--- ACTION ITEM ---
Where the listing below reaches the line containing "-- ==== Sys2Proof/Machine/Placement.lean", start writing out lines exactly, and stop once the line containing "def State.mapped (s" has been written.

'''

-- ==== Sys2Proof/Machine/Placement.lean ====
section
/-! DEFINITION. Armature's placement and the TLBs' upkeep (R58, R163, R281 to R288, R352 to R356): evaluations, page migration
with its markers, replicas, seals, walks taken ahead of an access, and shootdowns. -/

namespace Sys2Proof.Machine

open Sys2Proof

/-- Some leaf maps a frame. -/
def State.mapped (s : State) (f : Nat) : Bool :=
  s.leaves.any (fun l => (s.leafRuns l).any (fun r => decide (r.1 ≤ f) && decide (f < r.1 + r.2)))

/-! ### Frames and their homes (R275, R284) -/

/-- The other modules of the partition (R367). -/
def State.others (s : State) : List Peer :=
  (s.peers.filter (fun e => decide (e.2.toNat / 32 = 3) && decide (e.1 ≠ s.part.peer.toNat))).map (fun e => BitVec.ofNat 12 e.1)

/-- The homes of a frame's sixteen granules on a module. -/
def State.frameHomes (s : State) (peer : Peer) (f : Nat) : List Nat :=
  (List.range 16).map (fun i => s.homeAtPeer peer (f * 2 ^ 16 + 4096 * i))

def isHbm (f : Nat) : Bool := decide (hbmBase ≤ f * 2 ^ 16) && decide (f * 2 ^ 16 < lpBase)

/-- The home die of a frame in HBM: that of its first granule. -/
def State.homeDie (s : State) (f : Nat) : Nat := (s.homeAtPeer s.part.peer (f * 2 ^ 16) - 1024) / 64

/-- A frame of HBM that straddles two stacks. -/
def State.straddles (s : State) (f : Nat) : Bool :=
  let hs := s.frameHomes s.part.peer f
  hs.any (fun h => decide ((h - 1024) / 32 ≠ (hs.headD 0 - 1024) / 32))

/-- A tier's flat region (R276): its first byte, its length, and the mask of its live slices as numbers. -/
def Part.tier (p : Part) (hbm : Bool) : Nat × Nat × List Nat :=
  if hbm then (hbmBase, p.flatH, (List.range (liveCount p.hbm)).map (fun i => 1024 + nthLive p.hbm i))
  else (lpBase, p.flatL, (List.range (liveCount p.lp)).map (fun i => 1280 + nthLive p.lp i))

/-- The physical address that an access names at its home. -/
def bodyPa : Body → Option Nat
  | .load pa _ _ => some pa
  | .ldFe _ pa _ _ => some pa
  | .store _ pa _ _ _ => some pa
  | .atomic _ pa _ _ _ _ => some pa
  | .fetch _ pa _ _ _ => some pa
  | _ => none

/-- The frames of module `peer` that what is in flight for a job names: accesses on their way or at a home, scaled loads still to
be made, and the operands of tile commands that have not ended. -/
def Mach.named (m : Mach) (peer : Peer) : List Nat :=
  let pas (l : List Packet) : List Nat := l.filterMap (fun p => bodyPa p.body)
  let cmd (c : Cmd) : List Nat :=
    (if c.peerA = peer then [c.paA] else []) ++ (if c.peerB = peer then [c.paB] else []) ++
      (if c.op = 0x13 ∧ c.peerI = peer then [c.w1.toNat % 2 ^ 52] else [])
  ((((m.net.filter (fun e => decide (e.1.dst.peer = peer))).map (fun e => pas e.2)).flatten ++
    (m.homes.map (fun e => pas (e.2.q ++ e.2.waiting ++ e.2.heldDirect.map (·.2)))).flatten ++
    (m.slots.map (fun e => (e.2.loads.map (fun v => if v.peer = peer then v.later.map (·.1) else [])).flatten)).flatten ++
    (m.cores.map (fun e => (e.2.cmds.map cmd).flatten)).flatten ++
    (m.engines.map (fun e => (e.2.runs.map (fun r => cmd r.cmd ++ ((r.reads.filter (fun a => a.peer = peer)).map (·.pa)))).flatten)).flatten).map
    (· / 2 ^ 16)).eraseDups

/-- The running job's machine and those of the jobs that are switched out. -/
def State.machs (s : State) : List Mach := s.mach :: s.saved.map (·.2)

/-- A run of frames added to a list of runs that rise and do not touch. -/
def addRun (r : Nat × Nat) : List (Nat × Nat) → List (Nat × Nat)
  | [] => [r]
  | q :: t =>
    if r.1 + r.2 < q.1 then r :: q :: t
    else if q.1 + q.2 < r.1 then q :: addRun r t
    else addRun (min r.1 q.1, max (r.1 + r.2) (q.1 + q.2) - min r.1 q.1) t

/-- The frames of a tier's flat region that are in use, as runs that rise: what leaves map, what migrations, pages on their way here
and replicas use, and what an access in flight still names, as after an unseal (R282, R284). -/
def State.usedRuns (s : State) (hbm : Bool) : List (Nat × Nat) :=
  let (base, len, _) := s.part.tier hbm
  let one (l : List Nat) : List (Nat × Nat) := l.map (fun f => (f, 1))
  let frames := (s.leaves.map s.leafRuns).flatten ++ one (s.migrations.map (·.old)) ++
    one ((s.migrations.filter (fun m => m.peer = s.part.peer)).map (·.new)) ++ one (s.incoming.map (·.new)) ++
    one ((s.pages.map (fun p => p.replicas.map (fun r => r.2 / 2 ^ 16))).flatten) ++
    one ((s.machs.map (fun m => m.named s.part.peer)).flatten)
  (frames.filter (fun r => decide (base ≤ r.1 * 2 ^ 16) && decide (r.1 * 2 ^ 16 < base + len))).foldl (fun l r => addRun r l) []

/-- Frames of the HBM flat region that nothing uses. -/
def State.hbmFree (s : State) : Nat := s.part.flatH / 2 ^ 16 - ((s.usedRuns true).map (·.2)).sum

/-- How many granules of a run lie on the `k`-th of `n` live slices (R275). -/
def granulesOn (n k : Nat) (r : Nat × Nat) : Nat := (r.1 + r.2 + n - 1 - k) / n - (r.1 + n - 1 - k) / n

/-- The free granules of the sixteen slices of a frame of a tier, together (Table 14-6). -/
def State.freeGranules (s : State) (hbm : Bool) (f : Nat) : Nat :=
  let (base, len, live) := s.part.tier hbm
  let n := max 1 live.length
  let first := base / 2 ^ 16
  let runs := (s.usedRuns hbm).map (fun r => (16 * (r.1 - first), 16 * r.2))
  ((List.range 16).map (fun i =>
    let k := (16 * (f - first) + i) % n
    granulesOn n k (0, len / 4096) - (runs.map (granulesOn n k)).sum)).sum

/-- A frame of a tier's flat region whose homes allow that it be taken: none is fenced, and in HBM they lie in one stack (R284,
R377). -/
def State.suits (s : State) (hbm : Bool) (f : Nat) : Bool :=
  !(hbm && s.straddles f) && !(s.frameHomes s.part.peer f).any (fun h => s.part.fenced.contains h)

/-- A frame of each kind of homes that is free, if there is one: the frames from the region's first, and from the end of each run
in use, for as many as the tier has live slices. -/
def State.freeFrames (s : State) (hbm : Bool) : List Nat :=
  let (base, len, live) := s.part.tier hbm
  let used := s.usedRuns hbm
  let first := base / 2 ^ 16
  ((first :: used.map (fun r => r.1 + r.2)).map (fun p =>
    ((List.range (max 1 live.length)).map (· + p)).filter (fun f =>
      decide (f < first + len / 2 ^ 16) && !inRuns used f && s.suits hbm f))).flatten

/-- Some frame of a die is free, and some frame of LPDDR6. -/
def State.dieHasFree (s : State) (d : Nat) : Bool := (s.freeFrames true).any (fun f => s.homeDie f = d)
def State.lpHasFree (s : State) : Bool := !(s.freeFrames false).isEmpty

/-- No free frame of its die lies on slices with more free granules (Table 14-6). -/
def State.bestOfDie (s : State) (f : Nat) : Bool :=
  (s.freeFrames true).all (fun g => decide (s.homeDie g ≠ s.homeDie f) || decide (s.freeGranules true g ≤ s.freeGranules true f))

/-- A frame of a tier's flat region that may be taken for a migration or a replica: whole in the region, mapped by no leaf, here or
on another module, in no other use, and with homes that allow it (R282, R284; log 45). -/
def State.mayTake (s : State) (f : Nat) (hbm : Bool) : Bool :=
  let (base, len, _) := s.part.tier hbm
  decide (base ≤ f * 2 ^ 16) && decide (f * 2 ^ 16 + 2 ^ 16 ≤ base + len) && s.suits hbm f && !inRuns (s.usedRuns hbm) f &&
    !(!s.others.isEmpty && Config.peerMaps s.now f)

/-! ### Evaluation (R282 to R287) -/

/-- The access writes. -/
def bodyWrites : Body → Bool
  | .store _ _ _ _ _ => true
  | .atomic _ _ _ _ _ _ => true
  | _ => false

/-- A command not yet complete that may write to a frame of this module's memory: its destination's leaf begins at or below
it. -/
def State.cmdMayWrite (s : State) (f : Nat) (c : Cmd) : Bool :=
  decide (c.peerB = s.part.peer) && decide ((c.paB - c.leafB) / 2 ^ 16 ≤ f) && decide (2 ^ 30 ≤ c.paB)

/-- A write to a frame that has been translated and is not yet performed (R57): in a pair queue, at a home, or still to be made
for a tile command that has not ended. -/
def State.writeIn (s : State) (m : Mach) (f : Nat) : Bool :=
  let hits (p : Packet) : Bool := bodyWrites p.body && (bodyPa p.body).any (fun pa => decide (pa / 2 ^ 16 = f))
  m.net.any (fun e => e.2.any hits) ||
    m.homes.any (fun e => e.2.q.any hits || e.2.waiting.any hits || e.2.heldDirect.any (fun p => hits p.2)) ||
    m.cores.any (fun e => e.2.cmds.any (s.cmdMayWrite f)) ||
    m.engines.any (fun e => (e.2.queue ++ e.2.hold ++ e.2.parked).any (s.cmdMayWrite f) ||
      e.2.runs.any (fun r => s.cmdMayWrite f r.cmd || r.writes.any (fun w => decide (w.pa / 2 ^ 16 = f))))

'''
'''

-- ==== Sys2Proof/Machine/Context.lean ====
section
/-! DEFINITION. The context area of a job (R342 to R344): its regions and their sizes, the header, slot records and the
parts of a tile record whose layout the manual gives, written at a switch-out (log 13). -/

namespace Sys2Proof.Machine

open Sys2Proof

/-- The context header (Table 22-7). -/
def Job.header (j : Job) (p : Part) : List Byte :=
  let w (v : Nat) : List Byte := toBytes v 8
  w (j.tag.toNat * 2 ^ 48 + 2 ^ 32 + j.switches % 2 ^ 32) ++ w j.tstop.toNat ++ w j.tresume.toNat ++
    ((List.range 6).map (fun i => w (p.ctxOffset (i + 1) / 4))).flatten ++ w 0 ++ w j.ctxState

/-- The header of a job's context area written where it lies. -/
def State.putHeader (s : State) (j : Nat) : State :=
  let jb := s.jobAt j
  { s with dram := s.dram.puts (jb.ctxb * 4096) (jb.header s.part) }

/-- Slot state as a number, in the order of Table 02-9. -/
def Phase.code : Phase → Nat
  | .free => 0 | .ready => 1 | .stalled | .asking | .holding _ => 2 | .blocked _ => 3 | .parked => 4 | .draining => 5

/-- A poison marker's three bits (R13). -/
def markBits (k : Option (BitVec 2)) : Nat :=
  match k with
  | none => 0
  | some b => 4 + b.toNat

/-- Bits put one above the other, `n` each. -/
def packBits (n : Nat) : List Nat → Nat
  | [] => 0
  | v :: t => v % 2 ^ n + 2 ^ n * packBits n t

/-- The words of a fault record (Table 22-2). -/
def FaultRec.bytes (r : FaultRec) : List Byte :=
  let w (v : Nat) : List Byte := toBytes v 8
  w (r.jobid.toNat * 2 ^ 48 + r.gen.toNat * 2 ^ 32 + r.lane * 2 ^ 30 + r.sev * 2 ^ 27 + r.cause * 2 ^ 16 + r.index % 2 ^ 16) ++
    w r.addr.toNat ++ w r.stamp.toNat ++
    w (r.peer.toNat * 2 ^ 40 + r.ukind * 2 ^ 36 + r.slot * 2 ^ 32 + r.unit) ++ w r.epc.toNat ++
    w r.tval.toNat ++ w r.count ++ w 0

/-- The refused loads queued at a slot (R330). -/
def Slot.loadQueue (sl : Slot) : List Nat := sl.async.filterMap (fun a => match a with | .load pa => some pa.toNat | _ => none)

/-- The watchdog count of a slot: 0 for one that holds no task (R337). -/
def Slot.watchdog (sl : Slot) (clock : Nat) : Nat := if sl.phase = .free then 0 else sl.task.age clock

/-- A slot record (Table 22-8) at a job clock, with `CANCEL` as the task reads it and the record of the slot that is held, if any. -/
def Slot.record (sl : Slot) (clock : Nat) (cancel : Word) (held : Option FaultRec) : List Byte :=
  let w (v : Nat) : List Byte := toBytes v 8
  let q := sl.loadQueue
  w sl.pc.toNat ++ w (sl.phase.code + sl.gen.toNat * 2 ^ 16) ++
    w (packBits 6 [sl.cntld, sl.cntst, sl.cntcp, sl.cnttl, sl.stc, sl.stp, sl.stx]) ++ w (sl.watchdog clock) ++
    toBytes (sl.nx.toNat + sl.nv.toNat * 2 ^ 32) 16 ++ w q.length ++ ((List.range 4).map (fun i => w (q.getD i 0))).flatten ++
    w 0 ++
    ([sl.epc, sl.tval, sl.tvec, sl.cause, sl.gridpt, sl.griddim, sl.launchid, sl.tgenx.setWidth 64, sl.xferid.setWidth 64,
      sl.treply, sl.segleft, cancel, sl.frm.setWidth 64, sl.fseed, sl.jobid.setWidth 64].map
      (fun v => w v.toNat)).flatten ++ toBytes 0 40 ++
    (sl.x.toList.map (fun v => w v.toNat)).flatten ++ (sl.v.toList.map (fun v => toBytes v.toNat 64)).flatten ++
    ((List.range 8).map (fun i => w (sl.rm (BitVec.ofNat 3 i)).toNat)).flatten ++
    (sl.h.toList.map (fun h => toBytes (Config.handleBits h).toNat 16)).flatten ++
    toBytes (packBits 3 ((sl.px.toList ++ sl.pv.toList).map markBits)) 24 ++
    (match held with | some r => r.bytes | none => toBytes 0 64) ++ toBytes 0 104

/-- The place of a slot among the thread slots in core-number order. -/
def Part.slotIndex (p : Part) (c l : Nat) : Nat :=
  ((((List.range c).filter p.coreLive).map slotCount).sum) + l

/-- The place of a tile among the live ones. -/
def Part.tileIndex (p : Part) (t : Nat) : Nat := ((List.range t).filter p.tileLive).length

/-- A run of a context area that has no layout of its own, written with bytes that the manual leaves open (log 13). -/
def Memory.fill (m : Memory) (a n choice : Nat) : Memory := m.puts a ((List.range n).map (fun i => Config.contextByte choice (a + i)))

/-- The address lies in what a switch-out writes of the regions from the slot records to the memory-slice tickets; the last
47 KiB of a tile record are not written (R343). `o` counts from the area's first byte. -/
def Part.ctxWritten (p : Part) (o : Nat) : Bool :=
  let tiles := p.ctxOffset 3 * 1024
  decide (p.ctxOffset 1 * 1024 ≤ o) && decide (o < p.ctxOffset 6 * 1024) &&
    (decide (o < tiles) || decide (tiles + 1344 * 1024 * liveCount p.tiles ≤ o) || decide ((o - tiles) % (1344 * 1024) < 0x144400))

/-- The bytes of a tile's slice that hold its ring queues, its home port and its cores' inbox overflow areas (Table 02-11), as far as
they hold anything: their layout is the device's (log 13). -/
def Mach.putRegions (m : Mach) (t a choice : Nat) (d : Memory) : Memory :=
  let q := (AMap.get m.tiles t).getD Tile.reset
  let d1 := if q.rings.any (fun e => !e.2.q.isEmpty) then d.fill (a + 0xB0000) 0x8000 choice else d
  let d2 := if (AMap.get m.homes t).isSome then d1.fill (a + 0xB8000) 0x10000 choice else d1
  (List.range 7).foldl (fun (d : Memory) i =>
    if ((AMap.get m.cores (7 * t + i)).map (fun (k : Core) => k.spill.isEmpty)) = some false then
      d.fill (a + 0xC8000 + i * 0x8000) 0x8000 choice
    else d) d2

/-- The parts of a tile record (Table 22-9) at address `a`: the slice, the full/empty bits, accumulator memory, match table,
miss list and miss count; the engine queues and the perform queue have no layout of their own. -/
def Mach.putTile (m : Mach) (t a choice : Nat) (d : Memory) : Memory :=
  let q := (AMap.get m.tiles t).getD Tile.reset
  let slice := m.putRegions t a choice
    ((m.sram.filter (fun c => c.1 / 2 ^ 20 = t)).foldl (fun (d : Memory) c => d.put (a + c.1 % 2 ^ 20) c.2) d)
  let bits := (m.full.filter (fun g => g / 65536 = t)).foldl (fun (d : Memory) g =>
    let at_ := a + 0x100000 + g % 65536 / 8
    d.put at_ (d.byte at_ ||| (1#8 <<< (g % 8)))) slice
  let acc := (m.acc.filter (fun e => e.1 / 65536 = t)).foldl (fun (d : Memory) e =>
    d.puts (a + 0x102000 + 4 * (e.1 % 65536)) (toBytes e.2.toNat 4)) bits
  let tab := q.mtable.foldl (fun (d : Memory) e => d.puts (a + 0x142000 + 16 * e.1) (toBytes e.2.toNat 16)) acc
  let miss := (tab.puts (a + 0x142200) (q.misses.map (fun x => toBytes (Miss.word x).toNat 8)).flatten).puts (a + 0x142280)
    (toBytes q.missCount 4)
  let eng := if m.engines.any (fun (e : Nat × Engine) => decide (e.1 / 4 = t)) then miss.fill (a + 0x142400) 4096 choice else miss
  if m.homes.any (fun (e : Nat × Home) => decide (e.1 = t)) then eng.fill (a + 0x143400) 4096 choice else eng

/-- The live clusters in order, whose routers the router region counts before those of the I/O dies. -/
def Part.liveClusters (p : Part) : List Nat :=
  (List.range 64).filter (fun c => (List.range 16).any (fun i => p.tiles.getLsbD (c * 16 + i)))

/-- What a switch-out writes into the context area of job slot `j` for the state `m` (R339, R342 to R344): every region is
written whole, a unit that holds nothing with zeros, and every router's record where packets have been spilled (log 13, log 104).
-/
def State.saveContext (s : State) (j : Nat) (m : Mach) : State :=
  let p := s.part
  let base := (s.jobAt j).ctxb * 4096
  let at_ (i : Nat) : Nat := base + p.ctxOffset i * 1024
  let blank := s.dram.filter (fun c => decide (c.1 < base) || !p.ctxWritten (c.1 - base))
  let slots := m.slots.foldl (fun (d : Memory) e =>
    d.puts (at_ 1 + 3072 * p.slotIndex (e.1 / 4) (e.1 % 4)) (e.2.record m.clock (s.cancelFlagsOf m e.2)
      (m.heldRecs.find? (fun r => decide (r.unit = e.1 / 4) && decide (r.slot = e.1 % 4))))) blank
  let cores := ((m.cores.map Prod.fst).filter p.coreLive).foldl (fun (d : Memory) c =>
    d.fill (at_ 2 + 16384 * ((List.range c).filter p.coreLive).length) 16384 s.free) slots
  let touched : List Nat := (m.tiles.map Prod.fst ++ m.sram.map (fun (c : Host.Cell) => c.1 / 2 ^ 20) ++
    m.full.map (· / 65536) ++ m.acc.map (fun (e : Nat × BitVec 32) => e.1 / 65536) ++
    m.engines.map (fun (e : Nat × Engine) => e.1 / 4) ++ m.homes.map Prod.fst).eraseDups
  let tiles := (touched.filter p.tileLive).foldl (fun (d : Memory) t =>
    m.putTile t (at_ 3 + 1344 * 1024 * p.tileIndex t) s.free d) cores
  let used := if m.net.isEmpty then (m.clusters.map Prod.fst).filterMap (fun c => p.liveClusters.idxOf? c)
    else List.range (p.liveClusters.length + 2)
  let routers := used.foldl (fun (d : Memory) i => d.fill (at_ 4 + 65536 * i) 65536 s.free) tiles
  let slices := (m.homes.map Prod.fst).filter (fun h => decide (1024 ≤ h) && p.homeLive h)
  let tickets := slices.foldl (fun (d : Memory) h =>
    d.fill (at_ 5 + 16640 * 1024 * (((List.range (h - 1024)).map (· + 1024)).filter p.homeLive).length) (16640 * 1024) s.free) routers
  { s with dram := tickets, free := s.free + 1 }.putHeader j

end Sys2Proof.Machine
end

'''
'''

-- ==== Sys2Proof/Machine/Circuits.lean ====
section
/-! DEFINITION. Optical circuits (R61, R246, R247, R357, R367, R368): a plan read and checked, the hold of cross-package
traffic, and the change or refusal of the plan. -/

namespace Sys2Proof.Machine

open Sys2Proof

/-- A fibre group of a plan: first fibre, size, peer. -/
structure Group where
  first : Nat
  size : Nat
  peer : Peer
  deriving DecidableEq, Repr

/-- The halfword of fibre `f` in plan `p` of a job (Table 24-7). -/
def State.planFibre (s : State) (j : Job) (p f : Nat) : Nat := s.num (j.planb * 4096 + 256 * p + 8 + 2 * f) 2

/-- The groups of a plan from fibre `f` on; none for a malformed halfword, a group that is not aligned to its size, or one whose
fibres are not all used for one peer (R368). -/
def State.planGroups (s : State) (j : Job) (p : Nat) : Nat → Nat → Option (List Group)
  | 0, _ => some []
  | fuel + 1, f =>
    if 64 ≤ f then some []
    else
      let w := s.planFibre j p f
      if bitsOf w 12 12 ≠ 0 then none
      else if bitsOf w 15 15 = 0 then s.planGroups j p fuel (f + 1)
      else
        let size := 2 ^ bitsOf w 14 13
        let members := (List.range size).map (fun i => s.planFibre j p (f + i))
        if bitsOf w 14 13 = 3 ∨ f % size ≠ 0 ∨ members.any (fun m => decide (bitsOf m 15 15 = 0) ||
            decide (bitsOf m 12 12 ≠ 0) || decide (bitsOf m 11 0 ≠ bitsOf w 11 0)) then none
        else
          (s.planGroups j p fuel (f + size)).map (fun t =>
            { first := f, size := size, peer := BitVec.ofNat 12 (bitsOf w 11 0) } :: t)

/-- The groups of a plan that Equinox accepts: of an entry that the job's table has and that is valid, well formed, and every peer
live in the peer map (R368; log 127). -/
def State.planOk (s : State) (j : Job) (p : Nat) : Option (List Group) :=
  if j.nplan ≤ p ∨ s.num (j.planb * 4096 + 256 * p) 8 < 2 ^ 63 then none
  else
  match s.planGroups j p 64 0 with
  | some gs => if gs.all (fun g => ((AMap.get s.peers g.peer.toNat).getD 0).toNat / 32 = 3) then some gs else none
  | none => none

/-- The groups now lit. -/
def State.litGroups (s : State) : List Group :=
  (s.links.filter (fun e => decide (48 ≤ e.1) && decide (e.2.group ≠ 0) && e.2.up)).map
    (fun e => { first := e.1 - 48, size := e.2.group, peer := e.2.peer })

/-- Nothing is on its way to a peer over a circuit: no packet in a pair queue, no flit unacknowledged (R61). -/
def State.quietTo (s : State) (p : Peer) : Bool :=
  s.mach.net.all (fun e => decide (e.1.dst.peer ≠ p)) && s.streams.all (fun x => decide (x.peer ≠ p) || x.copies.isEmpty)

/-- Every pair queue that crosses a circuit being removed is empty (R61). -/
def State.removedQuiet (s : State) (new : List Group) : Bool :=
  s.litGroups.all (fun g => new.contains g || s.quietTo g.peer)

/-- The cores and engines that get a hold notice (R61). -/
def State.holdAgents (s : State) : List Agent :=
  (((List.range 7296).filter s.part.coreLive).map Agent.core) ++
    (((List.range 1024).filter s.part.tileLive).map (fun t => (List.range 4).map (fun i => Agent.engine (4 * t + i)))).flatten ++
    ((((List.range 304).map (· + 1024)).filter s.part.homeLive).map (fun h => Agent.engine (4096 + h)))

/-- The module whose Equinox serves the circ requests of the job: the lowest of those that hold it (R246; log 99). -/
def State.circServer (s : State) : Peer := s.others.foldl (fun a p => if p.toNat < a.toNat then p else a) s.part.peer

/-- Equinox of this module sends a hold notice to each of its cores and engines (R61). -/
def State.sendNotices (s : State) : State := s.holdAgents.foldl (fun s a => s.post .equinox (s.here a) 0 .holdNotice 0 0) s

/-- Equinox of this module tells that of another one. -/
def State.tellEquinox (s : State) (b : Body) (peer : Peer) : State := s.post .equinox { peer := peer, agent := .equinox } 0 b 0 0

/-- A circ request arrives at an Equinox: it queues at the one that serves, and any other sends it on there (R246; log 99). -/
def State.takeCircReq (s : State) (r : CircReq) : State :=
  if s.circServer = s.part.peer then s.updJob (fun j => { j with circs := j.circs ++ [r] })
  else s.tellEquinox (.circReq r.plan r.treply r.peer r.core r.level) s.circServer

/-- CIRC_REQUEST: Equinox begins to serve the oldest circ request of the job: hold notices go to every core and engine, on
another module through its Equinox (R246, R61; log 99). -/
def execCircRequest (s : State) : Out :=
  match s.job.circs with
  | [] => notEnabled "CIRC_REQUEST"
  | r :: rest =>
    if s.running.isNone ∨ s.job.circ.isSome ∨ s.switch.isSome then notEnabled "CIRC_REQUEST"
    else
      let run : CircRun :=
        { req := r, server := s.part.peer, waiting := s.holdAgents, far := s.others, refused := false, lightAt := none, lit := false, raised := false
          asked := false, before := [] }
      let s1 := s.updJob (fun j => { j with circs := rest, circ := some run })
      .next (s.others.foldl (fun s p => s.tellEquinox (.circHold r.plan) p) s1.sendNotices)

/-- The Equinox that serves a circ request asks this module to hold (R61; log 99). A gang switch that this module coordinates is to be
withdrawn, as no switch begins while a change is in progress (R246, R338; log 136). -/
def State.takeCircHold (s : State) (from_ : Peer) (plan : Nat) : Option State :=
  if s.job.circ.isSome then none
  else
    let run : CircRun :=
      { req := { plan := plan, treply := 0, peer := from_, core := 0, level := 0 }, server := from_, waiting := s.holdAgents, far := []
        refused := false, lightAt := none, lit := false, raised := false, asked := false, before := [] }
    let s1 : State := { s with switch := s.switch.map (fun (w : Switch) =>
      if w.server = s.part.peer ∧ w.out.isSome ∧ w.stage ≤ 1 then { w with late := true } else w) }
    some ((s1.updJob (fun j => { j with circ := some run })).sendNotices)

'''

--- RESPONSE AREA ---
-- ==== Sys2Proof/Machine/Placement.lean ====
section
/-! DEFINITION. Armature's placement and the TLBs' upkeep (R58, R163, R281 to R288, R352 to R356): evaluations, page migration
with its markers, replicas, seals, walks taken ahead of an access, and shootdowns. -/

namespace Sys2Proof.Machine

open Sys2Proof

/-- Some leaf maps a frame. -/
def State.mapped (s : State) (f : Nat) : Bool :=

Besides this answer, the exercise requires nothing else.